US 11,948,204 B2
Machine-learning driven data analysis and healthcare recommendations
Ishan Babbar, New York, NY (US); Satvik Gadamsetty, North Brunswick, NJ (US); Bradley Verdino, Long Island City, NY (US); David Feldman, New York, NY (US); Daniel Young, New York, NY (US); Mark Farnum, New York, NY (US); Akash Magoon, New York, NY (US); and Aman Magoon, New York, NY (US)
Assigned to NAYYA HEALTH, INC., New York, NY (US)
Filed by Nayya Health, Inc., New York, NY (US)
Filed on Jan. 9, 2023, as Appl. No. 18/151,507.
Application 18/151,507 is a continuation of application No. 17/681,542, filed on Feb. 25, 2022, granted, now 11,551,312.
Prior Publication US 2023/0274369 A1, Aug. 31, 2023
This patent is subject to a terminal disclaimer.
Int. Cl. G06Q 40/08 (2012.01); G06F 16/2457 (2019.01); G16H 10/60 (2018.01)

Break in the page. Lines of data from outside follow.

-- ==== Sys2Proof/Laws/Ops.lean ====
section
/-! SUPPORT. One lemma for each shared operation that says what it can do, for the provers to cite instead of
unfolding it: accesses, the exception record, completion, and the cycle around an instruction. -/

namespace Sys2Proof.Machine

/-! ## Accesses -/

theorem andThen_ok {α β : Type} {x : Access α} {k : α → Access β} {b : β} :
    x.andThen k = .ok b ↔ ∃ a, x = .ok a ∧ k a = .ok b := by
  cases x <;> simp [Access.andThen]

theorem andThen_exc {α β : Type} {x : Access α} {k : α → Access β} {e : Exc} :
    x.andThen k = .exc e ↔ x = .exc e ∨ ∃ a, x = .ok a ∧ k a = .exc e := by
  cases x <;> simp [Access.andThen]

@[simp] theorem andThen_of_ok {α β : Type} (a : α) (k : α → Access β) : (Access.ok a).andThen k = k a := rfl
@[simp] theorem andThen_of_exc {α β : Type} (e : Exc) (k : α → Access β) :
    (Access.exc e : Access α).andThen k = .exc e := rfl
@[simp] theorem andThen_of_unwritten {α β : Type} (pa : Nat) (k : α → Access β) :
    (Access.unwritten pa : Access α).andThen k = .unwritten pa := rfl

@[simp] theorem thenDo_of_ok {α : Type} (a : α) (s t : State) (k : α → Effect) : (Access.ok a).thenDo s t k = k a := rfl
@[simp] theorem thenDo_of_exc {α : Type} (e : Exc) (s t : State) (k : α → Effect) :
    (Access.exc e : Access α).thenDo s t k = .raise e s := rfl
@[simp] theorem thenDo_of_unwritten {α : Type} (pa : Nat) (s t : State) (k : α → Effect) :
    (Access.unwritten pa : Access α).thenDo s t k = .fault (.unwrittenMemory pa t) := rfl

/-! ## Fetches -/

@[simp] theorem fetch_andThen_of_ok {α β : Type} (a : α) (s : State) (k : α → State → Fetch β) :
    (Fetch.ok a s).andThen k = k a s := rfl
@[simp] theorem fetch_andThen_of_exc {α β : Type} (e : Exc) (s : State) (k : α → State → Fetch β) :
    (Fetch.exc e s : Fetch α).andThen k = .exc e s := rfl
@[simp] theorem fetch_andThen_of_unwritten {α β : Type} (pa : Nat) (s : State) (k : α → State → Fetch β) :
    (Fetch.unwritten pa s : Fetch α).andThen k = .unwritten pa s := rfl

theorem fetch_andThen_ok {α β : Type} {x : Fetch α} {k : α → State → Fetch β} {b : β} {t : State} :
    x.andThen k = .ok b t ↔ ∃ a u, x = .ok a u ∧ k a u = .ok b t := by
  cases x <;> simp [Fetch.andThen]

theorem fetch_andThen_exc {α β : Type} {x : Fetch α} {k : α → State → Fetch β} {e : Exc} {t : State} :
    x.andThen k = .exc e t ↔ x = .exc e t ∨ ∃ a u, x = .ok a u ∧ k a u = .exc e t := by
  cases x <;> simp [Fetch.andThen]

/-- A byte fetched moves `PC` past it (R111). -/
theorem fetchByte_ok {s t : State} {b : Byte} : s.fetchByte = .ok b t ↔ s.codeByte = .ok b ∧ t = s.stepPc := by
  unfold State.fetchByte; cases s.codeByte <;> simp [eq_comm]

/-- A byte whose fetch raises leaves the machine as it was (R111). -/
theorem fetchByte_exc {s t : State} {e : Exc} : s.fetchByte = .exc e t ↔ s.codeByte = .exc e ∧ t = s := by
  unfold State.fetchByte; cases s.codeByte <;> simp [eq_comm]

theorem physRead_ok {s : State} {kind mode : AccessMode} {va : Word} {pa : PhysAddr} {b : Byte} :
    s.physRead kind mode va pa = .ok b ↔
      physMapHas s.cfg.physMap pa.toNat kind = true ∧ Memory.read s.mem pa.toNat = some b := by
  unfold State.physRead
  split
  · split <;> simp_all
  · simp_all

/-- A bus access raises only `EXC_BUS`, and only where the bus does not answer (R62). -/
theorem physRead_exc {s : State} {kind mode : AccessMode} {va : Word} {pa : PhysAddr} {e : Exc} :
    s.physRead kind mode va pa = .exc e ↔ physMapHas s.cfg.physMap pa.toNat kind = false ∧ e = .bus mode va := by
  unfold State.physRead
  split
  · split <;> simp_all
  · rename_i h
    simp only [Access.exc.injEq, Bool.not_eq_true] at h ⊢
    exact ⟨fun e' => ⟨h, e'.symm⟩, fun e' => e'.2.symm⟩

theorem translate_region {s : State} {va : Word} {mode : AccessMode} (h : (s.membase mode).getLsbD 0 = false) :
    s.translate va mode = .ok (regionTranslate (s.membase mode) va) := by
  simp only [State.translate, h, Bool.false_eq_true, if_false]

theorem translate_page {s : State} {va : Word} {mode : AccessMode} (h : (s.membase mode).getLsbD 0 = true) :
    s.translate va mode = s.pageTranslate (s.membase mode) va mode := by
  simp only [State.translate, h, if_true]

/-- What a word write that succeeds has done (R64). -/
theorem writeWord_ok {s t : State} {va v : Word} :
    s.writeWord va v = .ok t ↔
      va.getLsbD 0 = false ∧ ∃ pa, s.translate va .write = .ok pa ∧
        physMapHas s.cfg.physMap pa.toNat .write = true ∧ physMapHas s.cfg.physMap (pa + 1).toNat .write = true ∧
        t = (s.putByte pa (loByte v)).putByte (pa + 1) (hiByte v) := by
  unfold State.writeWord
  by_cases h : va.getLsbD 0
  · simp [h]
  · simp only [h, Bool.false_eq_true, if_false, andThen_ok, true_and]
    constructor
    · rintro ⟨pa, h1, h2⟩
      by_cases hb : (physMapHas s.cfg.physMap pa.toNat .write && physMapHas s.cfg.physMap (pa + 1).toNat .write) = true
      · rw [if_pos hb] at h2
        simp only [Bool.and_eq_true] at hb
        exact ⟨pa, h1, hb.1, hb.2, by simpa using h2.symm⟩
      · rw [if_neg hb] at h2; simp at h2
    · rintro ⟨pa, h1, h2, h3, rfl⟩
      exact ⟨pa, h1, by simp only [h2, h3, Bool.and_self, if_true]⟩

/-- What a byte write that succeeds has done (R64). -/
theorem writeByte_ok {s t : State} {va : Word} {b : Byte} :
    s.writeByte va b = .ok t ↔
      ∃ pa, s.translate va .write = .ok pa ∧ physMapHas s.cfg.physMap pa.toNat .write = true ∧ t = s.putByte pa b := by
  unfold State.writeByte
  simp only [andThen_ok]
  constructor
  · rintro ⟨pa, h1, h2⟩
    by_cases hb : physMapHas s.cfg.physMap pa.toNat .write = true
    · rw [if_pos hb] at h2; exact ⟨pa, h1, hb, by simpa using h2.symm⟩
    · rw [if_neg hb] at h2; simp at h2
  · rintro ⟨pa, h1, h2, rfl⟩
    exact ⟨pa, h1, by simp [h2]⟩

/-- What a word read that succeeds has read (R63). -/
theorem readWord_ok {s : State} {va w : Word} :
    s.readWord va = .ok w ↔
      va.getLsbD 0 = false ∧ ∃ pa lo hi, s.translate va .read = .ok pa ∧ s.physRead .read .read va pa = .ok lo ∧
        s.physRead .read .read va (pa + 1) = .ok hi ∧ w = wordOf lo hi := by
  unfold State.readWord
  by_cases h : va.getLsbD 0
  · simp [h]
  · simp only [h, Bool.false_eq_true, if_false, andThen_ok, true_and]
    constructor
    · rintro ⟨pa, h1, lo, h2, hi, h3, h4⟩
      exact ⟨pa, lo, hi, h1, h2, h3, by simpa using h4.symm⟩
    · rintro ⟨pa, lo, hi, h1, h2, h3, rfl⟩
      exact ⟨pa, h1, lo, h2, hi, h3, rfl⟩

/-! ## An access depends on memory, the configuration and the active context's `MEMBASE` registers alone -/

theorem membase_congr {s t : State} (ha : t.active = s.active) (hc : ∀ n, t.getCr s.active n = s.getCr s.active n)
    (mode : AccessMode) : t.membase mode = s.membase mode := by
  cases mode <;> simp [State.membase, ha, hc]

theorem physRead_congr {s t : State} (hm : t.mem = s.mem) (hg : t.cfg = s.cfg) (kind mode : AccessMode) (va : Word)
    (pa : PhysAddr) : t.physRead kind mode va pa = s.physRead kind mode va pa := by
  simp [State.physRead, hm, hg]

theorem translate_congr {s t : State} (hm : t.mem = s.mem) (hg : t.cfg = s.cfg)
    (hb : ∀ mode, t.membase mode = s.membase mode) (va : Word) (mode : AccessMode) :
    t.translate va mode = s.translate va mode := by
  simp [State.translate, State.pageTranslate, hb, hg, physRead_congr hm hg]

theorem readWord_congr {s t : State} (hm : t.mem = s.mem) (hg : t.cfg = s.cfg)
    (hb : ∀ mode, t.membase mode = s.membase mode) (va : Word) : t.readWord va = s.readWord va := by
  simp [State.readWord, translate_congr hm hg hb, physRead_congr hm hg]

CPC G06Q 40/08 (2013.01) [G06F 16/2457 (2019.01); G16H 10/60 (2018.01)] 20 Claims
OG exemplary drawing
 
1. A data processing system comprising:
a processor; and
a machine-readable medium storing executable instructions that, when executed, cause the processor to perform operations comprising:
receiving, from a client device of a user associated with an employer, query parameters information identifying characteristics of digital healthcare service providers for providing digital care health services to be offered to employees of the employer;
converting the query parameters information from a first format to a second format to generate standardized query parameter information, the second format being associated with a standard schema;
providing the standardized query parameter information as an input to a first machine learning model;
analyzing the standardized query parameter information to obtain category information, the first machine learning model being trained using first training data formatted according to the standard schema to recognize a category or categories of services associated with the standardized query parameter information;
providing the category information and digital healthcare service provider information as an input to a second machine learning model, the digital healthcare service providers being providers that are available for providing digital healthcare solutions to the employees of the employer;
analyzing the category information and the digital healthcare service provider information using the second machine learning model to obtain digital healthcare service recommendations, the second machine learning model being trained using second training data formatted according to the standard schema to predict digital health services that the employer may provide to the employees of the employer based on the category information and categories of digital health services included in the digital healthcare service provider information; and
providing, via a network connection, the digital healthcare service recommendations to the client device associated with the user.